Answer
\[\underline{9.0\,\times \,{{10}^{1}}\,mg}\]
Work Step by Step
(1) Calculate the volume of air inhaled by an average person per minute:
\[\begin{align}
& \text{Inhaled air per minute= Volume of CO inhaled per breath}\,\,\times \,\text{number}\,\text{of}\,\text{breaths}\,\text{per}\,\text{minute} \\
& \text{ }\left( \text{0}\text{.50 L/breath} \right)\text{ }\!\!\times\!\!\text{ }\left( \text{20 breaths/min} \right) \\
& \text{= 10 L/min }
\end{align}\]
(2) Convert the volume of air inhaled by an average person per minute into per hour:
Since, \[60\ \ \min \,\,=\,\,1\,\,hour\] the volume of air inhaled by an average person per hour is : \[10\ \frac{L}{\min }\,\,\times \,\frac{60\,\min }{1\,\,hour}\,\,=\,600\,L/hour\]
(3) Calculate the volume of air inhaled by an average person in \[8.0\,hour\]
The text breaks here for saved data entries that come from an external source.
-- ==== Sys2Proof/Machine/Dispatch.lean ====
section
/-! DEFINITION. The dispatch: one arm per constructor of Instr, each one call of the instruction's meaning. -/

namespace Sys2Proof.Machine

def exec (i : Instr) (s : State) : Host.Outcome State Fault Refusal :=
  match i with
  | .lit m => Sys2Proof.Machine.execLit m s
  | .lit1 x => Sys2Proof.Machine.execLit1 x s
  | .lit2 x => Sys2Proof.Machine.execLit2 x s
  | .lit3 x => Sys2Proof.Machine.execLit3 x s
  | .lit4 x => Sys2Proof.Machine.execLit4 x s
  | .copy1 l off => Sys2Proof.Machine.execCopy1 l off s
  | .copy2 m off => Sys2Proof.Machine.execCopy2 m off s
  | .copy4 m => Sys2Proof.Machine.execCopy4 m s
  | .decompress => Sys2Proof.Machine.execDecompress s
  | .compress => Sys2Proof.Machine.execCompress s
  | .uvarint => Sys2Proof.Machine.execUvarint s
  | .putuvarint => Sys2Proof.Machine.execPutuvarint s

end Sys2Proof.Machine
end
The volume of air inhaled by an average person in \[8.0\,hour\]:\[\begin{align}
& =\,600\,\frac{L}{hour}\,\times \,8.0\,hour \\
& =\,\,4,800\,L \\
\end{align}\]
(4) Calculate the volume of \[\text{CO}\] inhaled by an average person in \[8.0\,hour\] :
\[\begin{align}
& \because \text{1}{{\text{0}}^{6}}\text{ L air}\,\text{inhaled contains = 15}\text{.0 L CO} \\
& \therefore \text{4800 L air inhaled contains}=\text{ 15}\text{.0 L }\left( \frac{\text{4800 L}}{\text{1}{{\text{0}}^{6}}\text{ L}} \right)\text{CO}\,\,\text{=}\,\text{ 0}\text{.072 L CO}
\end{align}\]
(5) Density (d) is defined as mass per unit volume.
\[d=m/V\]
Here, m is the mass of \[\text{CO}\]and V is the volume of \[\text{CO}\].
Rearrange this equation to calculate the mass of \[\text{CO}\].
\[m=V\times d\] (1)
Calculate the mass of \[\text{CO}\] by substituting the values in equation (1) as follows:
\[\begin{align}
& m=V\times d \\
& =0.072\text{ }L\times 1.2\text{ g/L} \\
& =0.0864\,\,g
\end{align}\]
Convert this mass of \[\text{CO}\]into milligrams by the use of the following relation:
\[1\ g\,\,=\,\,1000\,mg\]
\[\begin{align}
& Thus,in\text{ }milligrams=0.0864\,\,g\,\,\times \,\frac{1000\ mg}{1\,\,g} \\
& \,\,\,\,\,\,\,\,\,\,\,\,\,\,\,\,\,\,\,\,\,\,\,\,\,\,\,\,\,\,\,\,\,\,\,\,\,\,=\,86.4\,mg \\
\end{align}\]
Round of the answer to \[9.0\,\times \,{{10}^{1}}\,mg\].
Amount of \[\text{CO}\] inhaled by an average person in \[\text{8 h}\] is \[\underline{9.0\,\times \,{{10}^{1}}\,mg}\].